Normalization shifter 908 may then shift the converted
sign-magnitude value based on the number of leading zeros
determined by counter 904. Block 906 may be configured to update
the exponent by incrementing Ex by (6-c), where "c" denotes the
number of leading zeros identified by counter 904.
[0081] Block 910 checks that the updated exponent is within the
allowed bounds. For single precision and BFLOAT16, the maximum
exponent is equal to 127 while the minimum exponent is equal to
-126 since both formats use 8 exponent bits. If the updated
exponent value is greater than 127, then normalization circuit 540
should return infinity. If the updated exponent value is less than
-126, then the normalization circuit 540 should return zero. The
overflow/underflow information may then be forwarded to block 912
for flushing the mantissas to all zeros if either overflow or
underflow occurs. Block 912 may also handle right zero padding to
make up for a total of 23 fraction bits for single precision.
[0082] Some of the more costly components in terms of ALM resource
usage within the hybrid dot-product circuitry 310 are the alignment
shifters such as alignment shifter block 740 within floating-point
adder of the type shown in FIG. 7B, alignment shifter 758 in the
first adder stage of the type shown in FIG. 7C, alignment shifter
758' in the second adder stage of the type shown in FIG. 7D,
alignment shifter 758'' in the third adder stage of the type shown
in FIG. 7E, and normalization shifter 908 in the normalization
circuit 540 of the type shown in FIG. 9. Thus, an efficient
implementation of these shifters is key for optimizing the
efficiency of the entire machine learning system.
[0083] FIG. 10A is a diagram of a conventional barrel shifter 1000
for shifting bits left. As shown in FIG. 10A, barrel shifter 1000
receives an 8-bit input A[0:7] and control bits S[0:1] for
controlling the amount of shifting performed. Barrel shifter 1000
includes: a first 4:1 multiplexer 1002-0 that receives A0 at its
"0" input while the remaining inputs receive "0"; a second 4:1
multiplexer 1002-1 that receives A1 at its "0" input, A0 at its "1"

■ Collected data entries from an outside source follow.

-- ==== Sys2Proof/Machine/Dispatch.lean ====
section
/-! DEFINITION. The dispatch: one arm per command of the table, each one direct call of its meaning. -/

namespace Sys2Proof.Machine
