-- ==== Sys2Proof/Machine/Step.lean ====
section
/-! DEFINITION. One step: the command at the front of the queue, run on the state with the queue's rest; on an empty queue the device idles, but
for what it does of itself. -/

namespace Sys2Proof.Machine

/-- One step of the device. (DESIGN CHOICE, log 1) (DESIGN CHOICE, log 31) -/
def step (s : State) : Host.Outcome State Fault Refusal :=
  match s.pending with
  | [] => .next s.idleStep
  | c :: cs => exec c { s with pending := cs }

/-- The state with the command that a table word spells at the front of its queue; unchanged where the word spells none. (DEDUCED, log 10) -/
def State.withFetchWord (s : State) (nbits w : Nat) : State :=
  match decodeTableWord nbits w with
  | some c => { s with pending := c :: s.pending }
  | none => s

end Sys2Proof.Machine
end

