/-- R342, R344, R346, R349, R350, R352, R354. -/
def Obligations.BedTrainingResults : Prop :=
  (∀ (a b : Nat) (s : State), s.mayTrain a b = true →
    let n := if (s.link a b).everTrained then satAdd (s.link a b).retrains 1 else (s.link a b).retrains
    ∃ t, exec (.bedTrainingStart a b) s = .next t ∧ exec (.bedDownRetry a b) s = .next t ∧ keeps s t [.bed, .regs, .outbox] ∧
      otherLinks s t a b ∧ t.link a b = { (s.link a b).fresh with state := .train, retrains := n } ∧ (∀ i, i ∉ linkLanes a b → t.lane i = s.lane i) ∧
      ∀ i p, (linkLanes a b)[p]? = some i → t.lane i = if (s.lane i).state = .failed then s.lane i
        else { s.lane i with state := .training, pos := p, tries := 0, after := none, noLock := true, rx := .init }) ∧
  (∀ (a b : Nat) (s : State), s.mayTrain a b = false → exec (.bedTrainingStart a b) s = .next s ∧ exec (.bedDownRetry a b) s = .next s) ∧
  (∀ (a b : Nat) (s : State),
    let x := s.link a b
    linkExists a b = true → x.state = .train → x.quick = false → s.linkDies a b = true →
    (∀ y ∈ (linkLanes a b).zipIdx, (s.lane y.1).state = .training ∧ (s.lane y.1).pos = y.2 ∧ (s.lane y.1).after = none) →
    let d := linkWidth a b
    (∃ t, exec (.bedTrainingDone a b []) s = .next t ∧ t.link a b = { x with state := .live, pam4 := true, everTrained := true } ∧
      t.bedWidth a b = d ∧ (∀ i p, (linkLanes a b)[p]? = some i → t.lane i =
        { s.lane i with tries := 0, noLock := false, state := if p < d then .data else .spare }) ∧
      (∀ i, i ∉ linkLanes a b → t.lane i = s.lane i) ∧ otherLinks s t a b ∧ keeps s t [.bed, .regs, .outbox]) ∧
    (∀ i j p, (linkLanes a b)[p]? = some i → p < d → (linkLanes a b)[d]? = some j →
      ∃ t, exec (.bedTrainingDone a b [i]) s = .next t ∧ (t.link a b).state = .live ∧ t.bedWidth a b = d ∧ (t.lane i).state = .failed ∧
        (t.lane i).cause = 5 ∧ (t.lane j).state = .data ∧ (t.lane j).pos = p ∧
        (∃ r, t.store.queue = s.store.queue ++ [.repair r] ∧ r.kind = 3 ∧ r.element = i) ∧ keeps s t [.bed, .regs, .outbox, .store]) ∧
    (∀ failed : List Nat, (∀ i ∈ linkLanes a b, i ∈ failed) → ∃ t, exec (.bedTrainingDone a b failed) s = .next t ∧ t.link a b = x.fresh ∧
      (∀ i ∈ linkLanes a b, (t.lane i).state = .failed) ∧ keeps s t [.bed, .regs, .outbox, .store, .err, .errSeq, .moves])) ∧
  (∀ (a b : Nat) (s : State),
    let x := s.link a b
    linkExists a b = true → x.state = .train → x.quick = true → s.linkDies a b = true →
    ((∀ y ∈ (linkLanes a b).zipIdx, (s.lane y.1).state = .training ∧ (s.lane y.1).pos = y.2 ∧ (s.lane y.1).after = none) →
      ∃ t, exec (.bedQuickTrainingDone a b none true) s = .next t ∧ t.bedWidth a b = linkWidth a b ∧ otherLinks s t a b ∧
        t.link a b = { x with state := .live, pam4 := true, fails := 0, nakOwed := true, nakSent := true, changes := [] } ∧
        keeps s t [.bed, .regs, .outbox]) ∧
    (x.fails < 2 → exec (.bedQuickTrainingDone a b none false) s = .next (s.setLink a b { x with fails := x.fails + 1 })) ∧
    (2 ≤ x.fails → ∃ t, exec (.bedQuickTrainingDone a b none false) s = .next t ∧ t.link a b = x.fresh ∧ otherLinks s t a b ∧
      (∀ i ∈ linkLanes a b, (t.lane i).state = .failed ∨ (t.lane i).state = .dark) ∧
      keeps s t [.bed, .regs, .outbox, .store, .err, .errSeq, .moves])) ∧
  (∀ (a b i : Nat) (sp : Bool) (s : State),
    let x := s.link a b
    let y := s.lane i
    laneInfo i = some (a, b, sp) → x.state = .live → y.state = .training → y.after = none → s.laneRings i = true →
    let back := s.setLane i { y with tries := 0, noLock := false, state := .spare, pos := s.freeSparePos a b }
    (s.holePos a b = none → exec (.bedQuickTrainingDone a b (some i) true) s = .next back) ∧
    (∀ p, s.holePos a b = some p →
      exec (.bedQuickTrainingDone a b (some i) true) s = .next (back.announce a b (.join p ((x.count + 16) % 2 ^ 32) i))) ∧
    (y.tries < 2 → exec (.bedQuickTrainingDone a b (some i) false) s = .next (s.setLane i { y with tries := y.tries + 1 })) ∧
    (2 ≤ y.tries → ∃ t, exec (.bedQuickTrainingDone a b (some i) false) s = .next t ∧ (t.lane i).state = .failed ∧ (t.lane i).cause = 5 ∧
      (∀ j, j ≠ i → t.lane j = s.lane j) ∧ keeps s t [.bed, .store])) ∧
  (∀ (i : Nat) (s : State), (s.lane i).state = .retired → (s.lane i).cause = 2 → s.laneRings i = true →
    exec (.laneRetrainWaitEnd i) s = .next (s.setLane i { s.lane i with state := .training })) ∧
  (∀ (i : Nat) (blocks : List (BitVec 258)) (c : List Byte) (a b : Nat) (sp : Bool) (s : State), laneInfo i = some (a, b, sp) →
    (s.lane i).state = .training → ((s.lane i).train blocks).2 = [c] →
    let y := ((s.lane i).train blocks).1
    let ts := bedTsOf c
    let here : Bool := decide (ts.src = a ∧ (busesOf a).1 + ts.bus = i / 64 ∧ ts.line = i % 64)
    let z := s.setLane i y
    (here = true → (bfld c 0 1 = 0x33 → exec (.bedTs1 i blocks) s = .next z) ∧
      (bfld c 0 1 = 0x4B → exec (.bedTs2 i blocks) s = .next (if (s.link a b).state = .train ∧ ts.rate = 1
        then z.setLink a b { s.link a b with pam4 := true } else z))) ∧
    (here = false → y.tries < 2 → (bfld c 0 1 = 0x33 → exec (.bedTs1 i blocks) s = .next (s.setLane i { y with tries := y.tries + 1 })) ∧
      (bfld c 0 1 = 0x4B → exec (.bedTs2 i blocks) s = .next (s.setLane i { y with tries := y.tries + 1 }))) ∧
    (here = false → 2 ≤ y.tries → ∃ t, t.lane i = y.out .failed 5 false ∧ (∀ j, j ≠ i → t.lane j = s.lane j) ∧ keeps s t [.bed, .store] ∧
      (bfld c 0 1 = 0x33 → exec (.bedTs1 i blocks) s = .next t) ∧ (bfld c 0 1 = 0x4B → exec (.bedTs2 i blocks) s = .next t))) ∧
  (∀ (y : BLane) (c : List Byte), y.noLock = false → y.rx.invalid < 16 → y.rx.phase = some (!y.rx.odd) → c.length ≤ 32 →
    let w := (sendCodeword y.rx.scr true c []).2.toNat
    (y.train [BitVec.ofNat 258 (w / 2 ^ 258), BitVec.ofNat 258 w]).2 = [padTo 32 c]) ∧
  (∀ (i : Nat) (blocks : List (BitVec 258)) (s : State), (s.lane i).state ≠ .training →
    exec (.bedTs1 i blocks) s = .next s ∧ exec (.bedTs2 i blocks) s = .next s) ∧
  (∀ (o : Origin) (s : State), writable s Reg.BED_LINK_CTL →
    let a := s.rf Reg.BED_LINK_SEL 0 5
    let b := s.rf Reg.BED_LINK_SEL 8 5
    (linkExists a b = true → (s.link a b).state = .live → s.linkDies a b = true → ∃ t, exec (.bedLinkRetrain o 1) s = .next t ∧
      bedRetrained s t a b (s.link a b).creditTo ∧ t.log.next = s.log.next + 1 ∧ keeps s t [.bed, .regs, .outbox, .log, .store]) ∧
    (linkExists a b = true → (s.link a b).state ≠ .live → ∃ t, exec (.bedLinkRetrain o 1) s = .next t ∧ otherLinks s t a b ∧
      t.link a b = { s.link a b with retrainReq := true } ∧ t.bed.lanes = s.bed.lanes ∧ keeps s t [.bed, .regs, .log, .store])) ∧
  (∀ (o : Origin) (v : Word) (s : State) (a b : Nat) (sp : Bool), writable s Reg.BED_LANE_CTL →
    let i := s.rf Reg.BED_LANE_SEL 0 12
    let y := s.lane i
    laneInfo i = some (a, b, sp) →
    (v = 1 ∨ v = 3 → y.state = .spare → ∃ t, exec (.bedLaneRetire o v) s = .next t ∧ t.lane i = y.out .retired 6 false ∧
      (∀ j, j ≠ i → t.lane j = s.lane j) ∧ t.bed.links = s.bed.links ∧ keeps s t [.bed, .regs, .log, .store]) ∧
    (v = 1 ∨ v = 3 → y.state = .data → (s.link a b).state = .live → (s.link a b).retiring y.pos = false →
      ∃ t, exec (.bedLaneRetire o v) s = .next t ∧ retireAnnounced s t a b y.pos 6 ∧ keeps s t [.bed, .regs, .outbox, .log, .store]) ∧
    (y.state = .retired → ∃ t, exec (.bedLaneReadmit o 2) s = .next t ∧ t.lane i = { y with state := .training } ∧
      (∀ j, j ≠ i → t.lane j = s.lane j) ∧ t.bed.links = s.bed.links ∧ keeps s t [.bed, .regs, .log, .store]) ∧
    (y.state ≠ .retired → ∃ t, exec (.bedLaneReadmit o 2) s = .next t ∧ keeps s t [.regs, .log, .store]))

/-- A flit arrives with a good CRC: 72 bytes whose CRC field is the CRC over the rest (R334). -/
abbrev Sys2Proof.flitGood (f : List Byte) : Prop := f.length = 72 ∧ (crc16 (f.take 6 ++ [0, 0] ++ f.drop 8)).toNat = bfld f 6 2
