-- ==== Sys2Proof/Laws/State.lean ====
section
/-! SUPPORT. What each update of the state leaves as it was: one lemma per update and field, true by unfolding. -/

set_option Elab.async false

namespace Sys2Proof.Machine

variable (s : State)

/-! `State.setReg` writes `regs` alone. -/
@[simp] theorem State.setReg_pending (off : Nat) (v : Word) : (s.setReg off v).pending = s.pending := (rfl)
@[simp] theorem State.setReg_freeIdx (off : Nat) (v : Word) : (s.setReg off v).freeIdx = s.freeIdx := (rfl)
@[simp] theorem State.setReg_opNext (off : Nat) (v : Word) : (s.setReg off v).opNext = s.opNext := (rfl)
@[simp] theorem State.setReg_outbox (off : Nat) (v : Word) : (s.setReg off v).outbox = s.outbox := (rfl)
@[simp] theorem State.setReg_fuses (off : Nat) (v : Word) : (s.setReg off v).fuses = s.fuses := (rfl)
@[simp] theorem State.setReg_ticks (off : Nat) (v : Word) : (s.setReg off v).ticks = s.ticks := (rfl)
@[simp] theorem State.setReg_mem (off : Nat) (v : Word) : (s.setReg off v).mem = s.mem := (rfl)
@[simp] theorem State.setReg_trg (off : Nat) (v : Word) : (s.setReg off v).trg = s.trg := (rfl)
@[simp] theorem State.setReg_trgCommit (off : Nat) (v : Word) : (s.setReg off v).trgCommit = s.trgCommit := (rfl)
@[simp] theorem State.setReg_reaches (off : Nat) (v : Word) : (s.setReg off v).reaches = s.reaches := (rfl)
@[simp] theorem State.setReg_plc (off : Nat) (v : Word) : (s.setReg off v).plc = s.plc := (rfl)
@[simp] theorem State.setReg_cells (off : Nat) (v : Word) : (s.setReg off v).cells = s.cells := (rfl)
@[simp] theorem State.setReg_seedBase (off : Nat) (v : Word) : (s.setReg off v).seedBase = s.seedBase := (rfl)
@[simp] theorem State.setReg_moves (off : Nat) (v : Word) : (s.setReg off v).moves = s.moves := (rfl)
@[simp] theorem State.setReg_clash (off : Nat) (v : Word) : (s.setReg off v).clash = s.clash := (rfl)
@[simp] theorem State.setReg_weirs (off : Nat) (v : Word) : (s.setReg off v).weirs = s.weirs := (rfl)
@[simp] theorem State.setReg_slots (off : Nat) (v : Word) : (s.setReg off v).slots = s.slots := (rfl)
@[simp] theorem State.setReg_slotAct (off : Nat) (v : Word) : (s.setReg off v).slotAct = s.slotAct := (rfl)
@[simp] theorem State.setReg_cus (off : Nat) (v : Word) : (s.setReg off v).cus = s.cus := (rfl)
@[simp] theorem State.setReg_optics (off : Nat) (v : Word) : (s.setReg off v).optics = s.optics := (rfl)
@[simp] theorem State.setReg_bed (off : Nat) (v : Word) : (s.setReg off v).bed = s.bed := (rfl)
@[simp] theorem State.setReg_ports (off : Nat) (v : Word) : (s.setReg off v).ports = s.ports := (rfl)
@[simp] theorem State.setReg_svcs (off : Nat) (v : Word) : (s.setReg off v).svcs = s.svcs := (rfl)
@[simp] theorem State.setReg_fab (off : Nat) (v : Word) : (s.setReg off v).fab = s.fab := (rfl)
@[simp] theorem State.setReg_hq (off : Nat) (v : Word) : (s.setReg off v).hq = s.hq := (rfl)
@[simp] theorem State.setReg_nrg (off : Nat) (v : Word) : (s.setReg off v).nrg = s.nrg := (rfl)
@[simp] theorem State.setReg_sec (off : Nat) (v : Word) : (s.setReg off v).sec = s.sec := (rfl)
@[simp] theorem State.setReg_log (off : Nat) (v : Word) : (s.setReg off v).log = s.log := (rfl)
@[simp] theorem State.setReg_store (off : Nat) (v : Word) : (s.setReg off v).store = s.store := (rfl)
@[simp] theorem State.setReg_errSeq (off : Nat) (v : Word) : (s.setReg off v).errSeq = s.errSeq := (rfl)
@[simp] theorem State.setReg_err (off : Nat) (v : Word) : (s.setReg off v).err = s.err := (rfl)
@[simp] theorem State.setReg_test (off : Nat) (v : Word) : (s.setReg off v).test = s.test := (rfl)
@[simp] theorem State.setReg_pwr (off : Nat) (v : Word) : (s.setReg off v).pwr = s.pwr := (rfl)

input, and zeros at the remaining inputs; a third 4:1 multiplexer
1002-2 that receives A2 at its "0" input, A1 at its "1" input, A0
at its "2" input, and zero at its "3" input; a fourth 4:1
multiplexer 1002-3 that receives A3 at its "0" input, A2 at its "1"
input, A1 at its "2" input, and A0 at its "3" input; a fifth 4:1
multiplexer 1002-4 that receives A4 at its "0" input, A3 at its "1"
input, A2 at its "2" input, and A1 at its "3" input; a sixth 4:1
multiplexer 1002-5 that receives A5 at its "0" input, A4 at its "1"
input, A3 at its "2" input, and A2 at its "3" input; a seventh 4:1
multiplexer 1002-6 that receives A6 at its "0" input, A5 at its "1"
input, A4 at its "2" input, and A3 at its "3" input; and an eighth
4:1 multiplexer 1002-7 that receives A7 at its "0" input, A6 at its
"1" input, A5 at its "2" input, and A4 at its "3" input.
[0084] Multiplexers 1002-0, 1002-1, 1002-2, 1002-3, 1002-4, 1002-5,
1002-6, and 1002-7 are used to generate Z[0:7], which represents
the shifted output. In this arrangement, every 4:1 multiplexer 1002
implemented on an FPGA would require using a 6-input lookup table
(LUT) circuit. As a result, a conventional implementation of a
barrel shifter of N data bits and two control bits will require at
least N 6-input LUTs.
[0085] In accordance with another suitable embodiment, a
carry-chain based barrel shifter 1010 is shown in FIG. 10B. In
contrast to the conventional barrel shifter of FIG. 10 (which uses
a combinatorial structure relying on 4:1 multiplexers), the
carry-chain based shifter 1010 uses a series of arithmetic cells
1012. Using an arithmetic based architecture instead of a
combinatorial structure results in a smaller overall shifter
structure that uses fewer wires, thereby improving area, power,
cost, and performance.
[0086] As shown in FIG. 10B, carry-chain based barrel shifter 1010
may be configured to receive an 8-bit input A[0:7] and control bits
S[0:1] for controlling the amount of shifting performed. The
example of FIG. 10B in which shifter 1010 receives only eight input
buts and two control bits is merely illustrative and is not
intended to limit the scope of the present embodiments. If desired,
the carry-chain based shifter architecture of FIG. 10B may be
applied to shifters of any suitable size.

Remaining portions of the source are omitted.